>>>>>

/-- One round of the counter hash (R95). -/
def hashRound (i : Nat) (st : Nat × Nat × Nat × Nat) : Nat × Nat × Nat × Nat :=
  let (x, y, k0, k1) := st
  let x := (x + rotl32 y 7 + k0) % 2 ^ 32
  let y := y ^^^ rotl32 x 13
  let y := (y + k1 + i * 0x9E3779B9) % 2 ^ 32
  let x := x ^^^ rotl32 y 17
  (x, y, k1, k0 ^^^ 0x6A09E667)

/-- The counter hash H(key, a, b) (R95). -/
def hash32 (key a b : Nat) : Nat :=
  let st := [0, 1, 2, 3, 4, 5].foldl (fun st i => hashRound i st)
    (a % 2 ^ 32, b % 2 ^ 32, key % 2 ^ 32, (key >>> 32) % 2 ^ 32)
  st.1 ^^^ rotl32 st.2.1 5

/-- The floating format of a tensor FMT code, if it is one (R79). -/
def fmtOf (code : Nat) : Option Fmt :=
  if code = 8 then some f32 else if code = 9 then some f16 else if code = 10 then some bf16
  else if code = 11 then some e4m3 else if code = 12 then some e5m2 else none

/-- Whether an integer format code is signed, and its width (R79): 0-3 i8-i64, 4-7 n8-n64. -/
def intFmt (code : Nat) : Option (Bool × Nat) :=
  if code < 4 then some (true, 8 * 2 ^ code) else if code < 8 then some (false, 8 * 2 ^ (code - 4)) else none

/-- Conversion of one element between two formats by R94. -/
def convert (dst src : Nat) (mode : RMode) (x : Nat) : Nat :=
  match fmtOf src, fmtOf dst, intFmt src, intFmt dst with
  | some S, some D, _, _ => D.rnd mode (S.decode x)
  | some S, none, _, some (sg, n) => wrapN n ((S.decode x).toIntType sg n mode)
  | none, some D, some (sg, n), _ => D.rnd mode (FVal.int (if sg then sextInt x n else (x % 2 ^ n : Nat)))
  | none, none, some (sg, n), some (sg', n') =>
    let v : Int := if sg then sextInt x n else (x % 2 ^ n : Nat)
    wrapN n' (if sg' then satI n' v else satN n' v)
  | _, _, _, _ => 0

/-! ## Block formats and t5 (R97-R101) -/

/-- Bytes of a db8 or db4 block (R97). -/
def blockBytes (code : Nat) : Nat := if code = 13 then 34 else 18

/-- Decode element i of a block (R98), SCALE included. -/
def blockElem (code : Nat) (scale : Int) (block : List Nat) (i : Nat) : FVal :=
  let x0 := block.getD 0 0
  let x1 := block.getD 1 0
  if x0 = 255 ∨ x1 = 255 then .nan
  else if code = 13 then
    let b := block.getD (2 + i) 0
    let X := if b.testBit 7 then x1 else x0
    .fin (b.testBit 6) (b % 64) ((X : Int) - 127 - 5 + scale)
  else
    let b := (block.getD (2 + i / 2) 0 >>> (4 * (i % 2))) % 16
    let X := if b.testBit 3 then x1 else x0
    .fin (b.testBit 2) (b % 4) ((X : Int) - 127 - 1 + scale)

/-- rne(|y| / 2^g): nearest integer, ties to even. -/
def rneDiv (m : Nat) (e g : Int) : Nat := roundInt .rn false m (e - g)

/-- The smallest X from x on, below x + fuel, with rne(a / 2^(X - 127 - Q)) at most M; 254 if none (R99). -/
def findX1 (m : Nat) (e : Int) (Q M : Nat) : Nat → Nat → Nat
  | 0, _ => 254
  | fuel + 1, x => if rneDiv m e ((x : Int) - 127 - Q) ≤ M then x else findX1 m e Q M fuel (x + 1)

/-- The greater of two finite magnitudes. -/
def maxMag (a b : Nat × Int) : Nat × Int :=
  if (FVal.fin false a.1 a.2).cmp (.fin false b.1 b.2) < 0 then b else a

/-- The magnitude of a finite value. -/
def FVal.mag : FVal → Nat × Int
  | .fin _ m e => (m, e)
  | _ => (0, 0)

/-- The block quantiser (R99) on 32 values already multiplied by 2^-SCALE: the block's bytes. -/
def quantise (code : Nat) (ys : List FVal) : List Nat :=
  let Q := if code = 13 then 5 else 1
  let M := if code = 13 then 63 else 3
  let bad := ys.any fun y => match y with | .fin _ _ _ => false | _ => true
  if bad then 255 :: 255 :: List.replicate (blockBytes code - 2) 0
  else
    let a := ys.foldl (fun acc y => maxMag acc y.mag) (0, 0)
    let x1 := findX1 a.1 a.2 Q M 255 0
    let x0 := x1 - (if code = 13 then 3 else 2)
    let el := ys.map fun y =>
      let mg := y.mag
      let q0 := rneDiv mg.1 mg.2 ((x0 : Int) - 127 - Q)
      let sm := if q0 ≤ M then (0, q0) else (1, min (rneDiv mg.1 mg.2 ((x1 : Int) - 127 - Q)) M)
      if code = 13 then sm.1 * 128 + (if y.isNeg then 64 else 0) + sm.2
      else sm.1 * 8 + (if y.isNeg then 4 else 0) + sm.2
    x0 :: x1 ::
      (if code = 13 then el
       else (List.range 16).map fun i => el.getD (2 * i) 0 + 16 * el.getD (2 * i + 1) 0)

<<<<<

→ **Activity**: The material above must be written out again in full, exactly.

→ **Your response**:
/-- One round of the counter hash (R95). -/
def hashRound (i : Nat) (st : Nat × Nat × Nat × Nat) : Nat × Nat × Nat × Nat :=
  let (x, y, k0, k1) := st
  let x := (x + rotl32 y 7 + k0) % 2 ^ 32
  let y := y ^^^ rotl32 x 13
  let y := (y + k1 + i * 0x9E3779B9) % 2 ^ 32
  let x := x ^^^ rotl32 y 17
  (x, y, k1, k0 ^^^ 0x6A09E667)

/-- The counter hash H(key, a, b) (R95). -/
def hash32 (key a b : Nat) : Nat :=
  let st := [0, 1, 2, 3, 4, 5].foldl (fun st i => hashRound i st)
    (a % 2 ^ 32, b % 2 ^ 32, key % 2 ^ 32, (key >>> 32) % 2 ^ 32)
  st.1 ^^^ rotl32 st.2.1 5

/-- The floating format of a tensor FMT code, if it is one (R79). -/
def fmtOf (code : Nat) : Option Fmt :=
  if code = 8 then some f32 else if code = 9 then some f16 else if code = 10 then some bf16
  else if code = 11 then some e4m3 else if code = 12 then some e5m2 else none

/-- Whether an integer format code is signed, and its width (R79): 0-3 i8-i64, 4-7 n8-n64. -/
def intFmt (code : Nat) : Option (Bool × Nat) :=
  if code < 4 then some (true, 8 * 2 ^ code) else if code < 8 then some (false, 8 * 2 ^ (code - 4)) else none

/-- Conversion of one element between two formats by R94. -/
def convert (dst src : Nat) (mode : RMode) (x : Nat) : Nat :=
  match fmtOf src, fmtOf dst, intFmt src, intFmt dst with
  | some S, some D, _, _ => D.rnd mode (S.decode x)
  | some S, none, _, some (sg, n) => wrapN n ((S.decode x).toIntType sg n mode)
  | none, some D, some (sg, n), _ => D.rnd mode (FVal.int (if sg then sextInt x n else (x % 2 ^ n : Nat)))
  | none, none, some (sg, n), some (sg', n') =>
    let v : Int := if sg then sextInt x n else (x % 2 ^ n : Nat)
    wrapN n' (if sg' then satI n' v else satN n' v)
  | _, _, _, _ => 0

/-! ## Block formats and t5 (R97-R101) -/

/-- Bytes of a db8 or db4 block (R97). -/
def blockBytes (code : Nat) : Nat := if code = 13 then 34 else 18

/-- Decode element i of a block (R98), SCALE included. -/
def blockElem (code : Nat) (scale : Int) (block : List Nat) (i : Nat) : FVal :=
  let x0 := block.getD 0 0
  let x1 := block.getD 1 0
  if x0 = 255 ∨ x1 = 255 then .nan
  else if code = 13 then
    let b := block.getD (2 + i) 0
    let X := if b.testBit 7 then x1 else x0
    .fin (b.testBit 6) (b % 64) ((X : Int) - 127 - 5 + scale)
  else
    let b := (block.getD (2 + i / 2) 0 >>> (4 * (i % 2))) % 16
    let X := if b.testBit 3 then x1 else x0
    .fin (b.testBit 2) (b % 4) ((X : Int) - 127 - 1 + scale)

/-- rne(|y| / 2^g): nearest integer, ties to even. -/
def rneDiv (m : Nat) (e g : Int) : Nat := roundInt .rn false m (e - g)

/-- The smallest X from x on, below x + fuel, with rne(a / 2^(X - 127 - Q)) at most M; 254 if none (R99). -/
def findX1 (m : Nat) (e : Int) (Q M : Nat) : Nat → Nat → Nat
  | 0, _ => 254
  | fuel + 1, x => if rneDiv m e ((x : Int) - 127 - Q) ≤ M then x else findX1 m e Q M fuel (x + 1)

/-- The greater of two finite magnitudes. -/
def maxMag (a b : Nat × Int) : Nat × Int :=
  if (FVal.fin false a.1 a.2).cmp (.fin false b.1 b.2) < 0 then b else a

/-- The magnitude of a finite value. -/
def FVal.mag : FVal → Nat × Int
  | .fin _ m e => (m, e)
  | _ => (0, 0)

/-- The block quantiser (R99) on 32 values already multiplied by 2^-SCALE: the block's bytes. -/
def quantise (code : Nat) (ys : List FVal) : List Nat :=
  let Q := if code = 13 then 5 else 1
  let M := if code = 13 then 63 else 3
  let bad := ys.any fun y => match y with | .fin _ _ _ => false | _ => true
  if bad then 255 :: 255 :: List.replicate (blockBytes code - 2) 0
  else
    let a := ys.foldl (fun acc y => maxMag acc y.mag) (0, 0)
    let x1 := findX1 a.1 a.2 Q M 255 0
    let x0 := x1 - (if code = 13 then 3 else 2)
    let el := ys.map fun y =>
      let mg := y.mag
      let q0 := rneDiv mg.1 mg.2 ((x0 : Int) - 127 - Q)
      let sm := if q0 ≤ M then (0, q0) else (1, min (rneDiv mg.1 mg.2 ((x1 : Int) - 127 - Q)) M)
      if code = 13 then sm.1 * 128 + (if y.isNeg then 64 else 0) + sm.2
      else sm.1 * 8 + (if y.isNeg then 4 else 0) + sm.2
    x0 :: x1 ::
      (if code = 13 then el
       else (List.range 16).map fun i => el.getD (2 * i) 0 + 16 * el.getD (2 * i + 1) 0)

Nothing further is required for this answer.